A high throughput molecular marker assay for bacterial leaf blight resistance gene Xa21 in rice

Abstract

Molecular markers are used as tools for precise and efficient screening of desirable genotypes in modern day plant breeding. One of the attractive attributes of a molecular marker is its compatibility to high throughput screening. The Xa21 gene is a major resistance gene against bacterial leaf blight (BLB) caused by Xanthomonas oryzae pv. oryzae. The closely-linked sequence-tagged site marker pTA248 has been frequently used for the screening of Xa21, however, compared to a flanking or intergenic marker, a linked-marker may have low reliability and effectiveness in marker-assisted selection (MAS). In the current study, a diagnostic intragenic marker ABUOP0001 was developed for MAS of Xa21, which flanks over a 19-bp insertion/deletion on the ectodomain of the Xa21. The marker amplifies a 200-bp and a 181-bp amplicon from the rice lines IRBB 62 and IRBB 7, known-to-carry the resistance and susceptible alleles for Xa21, respectively. The marker ABUOP0001 is compatible for high-throughput screening with high resolution melting technology, where the genotypic scoring could be effectively carried out based on the normalized melt curves.

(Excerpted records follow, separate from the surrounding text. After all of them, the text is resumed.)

/-- The view without a new table, hold, drive accepted or counter. -/
theorem setWaits_tidies (s : State) (v : View) (sets : v.sets = s.view.sets) (hold : v.holdTimer = s.view.holdTimer)
    (drive : v.driveAccepted = s.view.driveAccepted) (foreign : v.foreign = s.view.foreign)
    (errors : v.tableError = s.view.tableError) : Tidies s (s.setView v) :=
  setView_tidies s v sets hold (setView_keeps s v (fun h i w => by rw [sets]; exact h i w) drive (by rw [foreign]; exact id)
    (by rw [errors]; exact id))

theorem overflowEnds_tidies (s : State) : Tidies s
    ((s.setView { s.view with overflow := false, overflowTimer := none }).monitor Mon.viewOverflow false).retest :=
  (setWaits_tidies s _ (by rfl) (by rfl) (by rfl) (by rfl) (by rfl)).trans ((monitor_tidies _ _ _).trans
    ((retest_calm _).tidies (k := anyone) (retest_tends _)))

theorem engChange_tidies (s : State) (b : Bool) : Tidies s (if s.pins.eng = b then s
    else
      let s := s.setPins { s.pins with eng := b }
      if s.inReset then s else (s.setView (s.view.engWaits b)).padFollows) :=
  Tidies.ite (fun _ => Tidies.refl s) fun _ => (setPins_tidies s _).trans (Tidies.ite (fun _ => Tidies.refl _)
    fun _ => (setWaits_tidies _ _ (by rfl) (by rfl) (by rfl) (by rfl) (by rfl)).trans (padFollows_tidies _))

theorem windowEnds_tidies (s : State) (id : Fin 7) : Tidies s (match s.windowEnd id with | (s, r) => s.report id r) := by
  have all := anyone_loads
  exact ((windowEnd_calm s id).tidies (k := anyone) (windowEnd_asks s id).tends).trans (report_tidies _ _ _)

theorem handDraw_tidies (s : State) (id : Fin 7) : Tidies s (s.handDraw id) :=
  (handDraw_calm s id).tidies (k := anyone) ((hand_tends s _ _).trans (setPeriods_tends _ _ fun not => absurd trivial not))

theorem setWater_tidies (s : State) (x : Water) : Tidies s (s.setWater x) :=
  (setWater_calm s x).tidies (k := anyone) (setWater_tends s x)

theorem demandFollows_tidies (s : State) : Tidies s s.demandFollows := by
  have all := anyone_loads
  exact (demandFollows_calm s).tidies (k := anyone) (demandFollows_tends s)

theorem runsAway_tidies (s : State) : Tidies s
    ((s.setWater { s.water with runaway := true }).pumpReleased.monitor Mon.pumpRunaway true).demandFollows := by
  have all := anyone_loads
  exact (setWater_tidies s _).trans (((pumpReleased_calm _).tidies (k := anyone) (pumpReleased_tends _)).trans
    ((monitor_tidies _ _ _).trans (demandFollows_tidies _)))

theorem valveFollows_tidies (s : State) : Tidies s s.valveTiming.valveFollows := by
  have all := anyone_loads
  exact ((valveTiming_calm s).trans (valveFollows_calm _)).tidies (k := anyone)
    ((valveTiming_tends trivial s).trans (valveFollows_tends _))

theorem dumpfb_tidies (s : State) (b : Bool) : Tidies s (if s.pins.dumpOpen = b then s
    else
      let s := s.setPins { s.pins with dumpOpen := b }
      if s.waterActs then s.valveTiming.valveFollows else s) :=
  Tidies.ite (fun _ => Tidies.refl s) fun _ => (setPins_tidies s _).trans
    (Tidies.ite (fun _ => valveFollows_tidies _) (fun _ => Tidies.refl _))

theorem valveFaults_tidies (s : State) : Tidies s (
    let was := s.water.valveFault
    let s := s.setWater { s.water with valveFault := true, valveTimer := none }
    if was then s else s.monitor Mon.valveFault true) :=
  (setWater_tidies s _).trans (Tidies.ite (fun _ => Tidies.refl _) fun _ => monitor_tidies _ _ _)

/-- A request that is refused, or answered and acted on. -/
theorem refusal_tidies {s : State} (code : Nat) (fitted : Bool) {u : State} (h : Tidies s u) :
    Tidies s (match s.refusal fitted with
      | some o => s.answer code o
      | none => u) := by
  split
  · exact answer_tidies s code _
  · exact h

theorem closeDump_tidies (s : State) : Tidies s (match s.refusal s.seq.fns.water with
    | some o => s.answer 11 o
    | none => if s.freshTemp < 30 then s.answer 11 Outcome.frost else (s.answer 11 Outcome.accepted).closesDump) :=
  refusal_tidies 11 _ (Tidies.ite (fun _ => answer_tidies s _ _) fun _ => (answer_tidies s _ _).trans
    (Tidies.ite (fun _ => (setWater_tidies _ _).trans (valveFollows_tidies _)) fun _ => Tidies.refl _))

Further, the marker ABUOP0001 was successfully assayed as a single-tube multiplexed PCR with another molecular marker assaying for the BLB resistance gene Xa4. The products of the two markers can be effectively binned together to facilitate the detection of the presence of resistance and/or susceptible alleles in a single PCR reaction. The marker ABUOP0001 performed equally or better than the linked-marker pTA248 in detecting BLB resistant phenotypes in a field trial involving 63 rice accessions. Therefore, the marker ABUOP0001 can be recommended as a diagnostic intragenic marker for marker-assisted high throughput screening of Xa21 in rice.